Kison Patel is the Founder and CEO of DealRoom, a Chicago-based diligence management software that uses Agile principles to innovate and modernize the finance industry. As a former M&A advisor with over a decade of experience, Kison developed DealRoom after seeing first hand a number of deep-seated, industry-wide structural issues and inefficiencies.

CEO and Founder of DealRoom

Hundreds of investment bankers, law firms, and M&A brokers turn to DealRoom when conducting due diligence.

The feedback provided by these M&A practitioners is that, more often than not, financial due diligence is the area of due diligence that requires most attention.

Understanding the financial performance of a business and what’s really driving the numbers is what will make or break a deal.

We at DealRoom help many companies improving their due diligence process and in this article, we look at how to conduct financial due diligence, as well as providing a checklist of the items that require attention to ensure this part of your company’s due diligence process passes successfully.

What is Financial due diligence?

Financial due diligence is an investigative analysis of the financial performance of a company. Similar to an audit, financial due diligence is conducted by outsiders looking to gain a better understanding of the financial situation that the company finds itself in, and its prospects for the future. Financial due diligence also sets out to uncover issues that might not be readily apparent in the financial statements.

Buy-side financial due diligence

When we think of financial due diligence in an M&A transaction, we’re typically thinking about due diligence from the buy-side perspective.

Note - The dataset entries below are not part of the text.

/-- A retired bolt leaves the device with its scratch (R39); after the last of its launch the launch completes (R250). -/
def Dev.retireBolt (d : Dev) (regs : Regs) (b : Bolt) : Dev :=
  let d : Dev := { d with bolts := d.bolts.filter (·.id != b.id) }
  let d := d.dropBolts [b.id]
  match d.disp.launches.find? (·.serial == b.serial) with
  | none => d
  | some l =>
    let l : Launch := { l with retired := l.retired + 1 }
    let d : Dev := { d with disp := { d.disp with launches := d.disp.launches.map fun x => if x.serial = l.serial then l else x } }
    if l.retired = l.total then d.completeLaunch regs l else d

/-- WEFT_FINISH: the release at .sys, the weft's place, and the retirement of its bolt. A twin copy waits, finished, for its interval to
settle (R45, R344). -/
def execWeftFinish (ref : WRef) (s : State) : Host.Outcome State Fault Refusal :=
  let d := s.dev
  match d.weft? ref with
  | none => .next s
  | some w =>
    if !d.finishes ref w then .next s
    else
      let d := (d.release ref.core .sys).passBank w
      let d := d.dropW ref
      if w.sup then .next { s with dev := d }
      else match d.bolt? w.bolt with
        | none => .next { s with dev := d }
        | some b =>
          let b : Bolt := { b with left := b.left - 1, atEnd := b.atEnd || b.left ≤ 1 }
          let d := d.modBolt b.id fun _ => b
          if b.left ≠ 0 || (d.twinOf b).isSome then .next { s with dev := d }
          else .next { s with dev := d.retireBolt s.regs b }

end Sys2Proof.Machine
end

Indeed, that is the focus of this article and the checklist below. The aim of financial due diligence on the buy-side, as mentioned elsewhere, is to ensure that the target company’s financial situation is as healthy and prospective as you would want it to be as an acquirer.

Read more:
How to Efficiently Conduct Buy-Side Due Diligence

Sell-side financial due diligence

Despite the tendency to think of financial due diligence as a buy-side practice, there is also a need for the sell-side in a transaction to conduct its own financial due diligence.

This is ostensibly the same work, just conducted from a different perspective. The sell-side should be asking itself: “what would the buy side want to see here?”

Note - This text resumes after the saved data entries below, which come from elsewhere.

-- ==== Sys2Proof/Machine/Host.lean ====
section
/-! DEFINITION. The host interface (spec/14, spec/17): feature negotiation, the control commands of R303 but for migration, the registers
that REGWR writes (R169, R204, R259, R271, R272, R304), calls and events (R305, R306), the counter slots (R307 to R309) and the firmware
switch (R316, R317). -/

namespace Sys2Proof.Machine

/-! ### Functions and their things (R302, R303, R308, R313) -/

/-- The function to which a context has been assigned: PF0 when no command assigns it another. -/
def Sec.fnOf (s : Sec) (ctx : Nat) : Nat := Tab.getD 0 s.ctxFn ctx

/-- Whether a function is a VF whose TDI is in RUN. -/
def Dev.runs (d : Dev) (fn : Nat) : Bool := Tab.find? d.host.tdi fn == some .run

/-- Whether some TDI is in RUN. -/
def Dev.someRun (d : Dev) : Bool := d.host.tdi.any fun p => p.2 == .run

/-- Whether a function may act on a context: PF0, or the VF to which it is assigned. -/
def Sec.owns (s : Sec) (fn ctx : Nat) : Bool := fn == 0 || s.fnOf ctx == fn

/-- DRIVER_FEATURE_NEGOTIATION: a driver that does not accept all three features is declined. -/
def execDriverFeatureNegotiation (fn : Nat) (version1 packed platform : Bool) (s : State) : Host.Outcome State Fault Refusal :=
  if 16 < fn then .next s
  else
    let ok := version1 && packed && platform
    let d : Dev := { s.dev with host := { s.dev.host with features := Tab.put s.dev.host.features fn ok } }
    .next { s with dev := d.say (if ok then .accepted fn else .declined fn) }

/-! ### Control commands (R303) -/

/-- Whether a control command of the function is still being carried out: its TLBINV has not completed. -/
def Dev.ctrlBusy (d : Dev) (fn : Nat) : Bool :=
  d.mem.invs.any fun v => match v.reply with | some (f, _) => f == fn | none => false

/-- A control command of a function, after the one before it has completed; one that arrives while firmware switches is held. -/
def ctrlMove (i : Instr) (fn : Nat) (s : State) (f : State → State) : Host.Outcome State Fault Refusal :=
  if !s.fnOn fn then .next s
  else if s.sec.switching || s.dev.ctrlBusy fn then
    .next { s with dev := { s.dev with host := { s.dev.host with held := s.dev.host.held ++ [i] } } }
  else .next (f s)

/-- Statuses of a response. -/
def stOk : Nat := 0
def stBadCmd : Nat := 1
def stDenied : Nat := 2
def stBusy : Nat := 3
def stFault : Nat := 4

def State.reply (s : State) (fn : Nat) (tag : DWord) (status : Nat) (result : List DWord := []) : State :=
  { s with dev := s.dev.say (.response fn tag status result) }

/-! ### REGWR and REGRD (R169, R204, R259, R271, R304) -/

/-- STATUS codes of a register. -/
def regBadSize : Nat := 1
def regBusy : Nat := 2
def regPending : Nat := 3

def status32 (x : BitVec 32) (st : Nat) : BitVec 32 := x &&& 0x3FFFFFFF ||| BitVec.ofNat 32 (st * 2 ^ 30)
def status64 (x : DWord) (st : Nat) : DWord := x &&& 0x3FFFFFFFFFFFFFFF ||| BitVec.ofNat 64 (st * 2 ^ 62)

/-- A REGWR of PF0 to a register whose STATUS does not read pending; `tdi` says that a TDI in RUN depends on it (R313). -/
def regwrMove (i : Instr) (fn : Nat) (tag : DWord) (tdi : Bool) (pending : Regs → Bool) (s : State) (f : State → State) :
    Host.Outcome State Fault Refusal :=
  ctrlMove i fn s fun s =>
    if fn ≠ 0 || (tdi && s.dev.someRun) then s.reply fn tag stDenied
    else if pending s.regs then s.reply fn tag stBusy
    else (f s).reply fn tag stOk

/-- Whether any launch has been accepted and is not complete. -/
def Dev.launchLive (d : Dev) : Bool := d.disp.launches.any Launch.accepted

/-- The limits of R15 on chip scratch and context partition, in MiB. -/
def carveOk (chip ctx : Nat) : Bool := decide (chip ≤ 256) && decide (32 ≤ ctx) && decide (ctx ≤ 128) && decide (chip + ctx ≤ 320)

/-- The L2 carve register after a write of `value`. -/
def Regs.writeCarve (r : Regs) (value : DWord) (busy : Bool) : Regs :=
  let v : BitVec 32 := value.truncate 32 &&& 0x00FF01FF
  if !carveOk (v.toNat % 512) (v.toNat / 2 ^ 16) then { r with carve := status32 r.carve regBadSize }
  else if busy then { r with carve := status32 r.carve regBusy }
  else { r with carve := status32 r.carve regPending, carveNew := some v }
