-- ==== Sys2Proof/Machine/Dispatch.lean ====
section
/-! DEFINITION. One arm per constructor of `Instr`: the direct call of its meaning, or a refusal by name. -/

namespace Sys2Proof.Machine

Financial due diligence can also serve as a form of internal audit, helping to uncover issues that would otherwise have gone unchecked.

Read also:
How to Efficiently Conduct Sell-Side Due Diligence

Understanding the importance of financial due diligence

Financial due diligence should be at the core of the due diligence process, because every other element of the business you’re analyzing will affect financial due diligence in some way.

Need investment in operations? That will affect financials.

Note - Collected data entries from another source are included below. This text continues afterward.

-- ==== Sys2Proof/Safety.lean ====
section
/-! DEFINITION. What counts as a safe run, and the terms in which claims about the machine are stated: the limits of the control
registers, the context in which a word issues, and what a word that writes registers leaves. -/

namespace Sys2Proof.Safety

open Sys2Proof.Machine

/-! ### Runs and control registers -/

/-- The limits of R15 on a value of the L2 carve register. -/
def carveFits (c : BitVec 32) : Bool :=
  let chip := c.toNat % 512
  let ctx := c.toNat / 2 ^ 16 % 256
  decide (chip ≤ 256) && decide (32 ≤ ctx) && decide (ctx ≤ 128) && decide (chip + ctx ≤ 320)

/-- The limit of R259 on GAP of the power setpoint register. -/
def gapFits (p : DWord) : Bool := decide (1 ≤ p.toNat / 2 ^ 24 % 32) && decide (p.toNat / 2 ^ 24 % 32 ≤ 23)

/-- The limits that R15 and R259 set on the control registers, on the carve in effect and on one that is pending. -/
def regsOk (r : Regs) : Bool :=
  carveFits r.carve && (match r.carveNew with | some v => carveFits v | none => true) && gapFits r.power

/-- Whether an outcome is a next state. -/
def goesOn (o : Host.Outcome State Fault Refusal) : Bool :=
  match o with
  | .next _ => true
  | _ => false

/-! ### A word that issues -/

/-- Word `i` issues on the current shuttle in context `c`: a pick is in progress there, the word raises nothing where it issues (R72,
R123, R124), none of its registers has a pending write (R112), and it reads no uncorrectable word (R337). -/
structure Issues (s : State) (i : Instr) (c : Ctx) : Prop where
  ctx : s.ctx? i = some c
  legal : c.issueTrap i = none
  free : c.w.sbWaits i = false
  sound : c.consumers i = 0

/-- The units of a word with destination `d`, as half and lane: the threads whose guard holds, or for a uniform word the halves
(R67, R100). -/
def units (c : Ctx) (d : Operand) : List (Nat × Nat) :=
  if d.makesUniform then c.onHalves.map fun h => (h, 0) else c.on.map fun l => (c.w.halfOf l, l)

/-! ### What a word writes -/

/-- Destination `d` holds `v` for a unit (R114, R132): a vector register 32 bits, a pair 64, a scalar the extended value, a predicate
bit 0; p7 and q7 always read 1 (R71). -/
def DestHolds (w : Weft) (u : Nat × Nat) (d : Operand) (wide : Bool) (e : Ext) (v : Nat) : Prop :=
  match d with
  | .vec n => w.v u.2 n.val = BitVec.ofNat 32 v ∧ (wide = true → w.v u.2 (n.val + 1) = BitVec.ofNat 32 (v / 2 ^ 32))
  | .scal n => w.s u.1 n.val = e.apply v
  | .p n => w.p u.2 n.val = (n == 7 || v % 2 == 1)
  | .q n => w.q u.1 n.val = (n == 7 || v % 2 == 1)
  | _ => True

/-- The vector register cells, by lane and register, that a unit writes. -/
def vecCells (u : Nat × Nat) (d : Operand) (wide : Bool) : List (Nat × Nat) :=
  match d with
  | .vec n => if wide then [(u.2, n.val), (u.2, n.val + 1)] else [(u.2, n.val)]
  | _ => []

/-- The cells of the register files: those of vector registers are numbered 1024 to a lane. -/
def vecKey (x : Nat × Nat) : Nat := x.1 * 1024 + x.2

/-- Every register of `w'` that no unit of `us` writes through `d` is as in `w`, and so is all the rest of the weft; a word written
whole may leave the set of uncorrectable words (R337), and nothing joins it. -/
structure OnlyDest (w w' : Weft) (us : List (Nat × Nat)) (d : Operand) (wide : Bool) : Prop where
  vec : ∀ k, (∀ u ∈ us, k ∉ (vecCells u d wide).map vecKey) → Cells.get w'.vregs k = Cells.get w.vregs k
  scal : ∀ k, (∀ u ∈ us, ∀ n, d = .scal n → k ≠ w.sIdx u.1 n.val) → Cells.get w'.sregs k = Cells.get w.sregs k
  pred : ∀ l k, (∀ u ∈ us, ∀ n, d = .p n → ¬(u.2 = l ∧ n.val = k)) → w'.p l k = w.p l k
  uni : ∀ h k, (∀ u ∈ us, ∀ n, d = .q n → ¬(u.1 = h ∧ n.val = k)) → w'.q h k = w.q h k
  bad : ∀ k ∈ w'.badWords, k ∈ w.badWords
  rest : ({ w' with vregs := w.vregs, sregs := w.sregs, preds := w.preds, qs := w.qs, badWords := w.badWords } : Weft) = w

/-- The writes of units `us` to destination `d`: every unit's value, and nothing else changed (R114). -/
def Writes (w w' : Weft) (us : List (Nat × Nat)) (d : Operand) (wide : Bool) (e : Ext) (val : Nat × Nat → Nat) : Prop :=
  (∀ u ∈ us, DestHolds w' u d wide e (val u)) ∧ OnlyDest w w' us d wide

/-- Units none of whose exceptions is trapped under the context's enables (R140). -/
def untrapped (c : Ctx) (us : List (Nat × Nat)) (f : Nat × Nat → Nat × Exc) : List (Nat × Nat) :=
  us.filter fun u => (c.w.excCause (f u).2).isNone

/-- Threads of a unit: one, or for a uniform word all of `act` in the half. -/
def unitLanes (c : Ctx) (d : Operand) (u : Nat × Nat) : List Nat := if d.makesUniform then lanesOf (c.actOf u.1) else [u.2]

/-- The traps of the units whose exceptions are trapped (R140, R398): each thread of the unit traps at the word. -/
def excTraps (c : Ctx) (us : List (Nat × Nat)) (lanes : Nat × Nat → List Nat) (f : Nat × Nat → Nat × Exc) : List Trap :=
  us.flatMap fun u => match c.w.excCause (f u).2 with
    | some k => trapsAt (lanes u) k 0 0 .here
    | none => []

/-- What a word with exceptions leaves: the units that do not trap write, $fpst of each half takes the exceptions of its units, and nothing
else changes (R81, R140). -/
def Computes (c : Ctx) (w' : Weft) (us : List (Nat × Nat)) (d : Operand) (wide : Bool) (e : Ext) (f : Nat × Nat → Nat × Exc) : Prop :=
  Writes { c.w with fpst := w'.fpst } w' (untrapped c us f) d wide e (fun u => (f u).1) ∧
    ∀ h, Cells.get w'.fpst h = us.foldl (fun x u => if u.1 = h then x ||| (f u).2 else x) (Cells.get c.w.fpst h)

/-! ### Results of integer words, said on integers and on bits -/

/-- An n-bit source as its type reads it (R413). -/
def srcInt (t : IntTy) (x : Nat) : Int :=
  if t.signed then (BitVec.ofNat t.bits x).toInt else (BitVec.ofNat t.bits x).toNat

/-- The nearest value that the type can hold (R131). -/
def nearest (t : IntTy) (x : Int) : Int :=
  if t.signed then max (-(2 ^ (t.bits - 1))) (min (2 ^ (t.bits - 1) - 1) x) else max 0 (min (2 ^ t.bits - 1) x)

/-- `v` is the exact result `x` as a word of the type writes it (R413). -/
def Narrowed (t : IntTy) (sat : Bool) (x : Int) (v : Nat) : Prop :=
  BitVec.ofNat t.bits v = BitVec.ofInt t.bits (if sat then nearest t x else x)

The company is facing an upcoming legal dispute? That’s likely to cost you.

The target needs new management? Looks like you’re going to be paying redundancy soon.

Thus, whether the due diligence you’re undertaking is operational, legal or human resources, as in the cases above, or any other area of due diligence, it pays to keep costs in mind.

And while the checklist we provide below is strictly concerned with the explicit financial elements of the target company, every kind of due diligence is in some way financial.

The question, ‘what are the hidden costs here?’ is the essence of what the process is all about.

The financial due diligence checklist

In conducting financial due diligence, you and your team should look to take on the role of an audit committee.

The process begins by analyzing 5 years of financial statements (in the US, this means 10-K filings, 10-Q filings, and proxy filings).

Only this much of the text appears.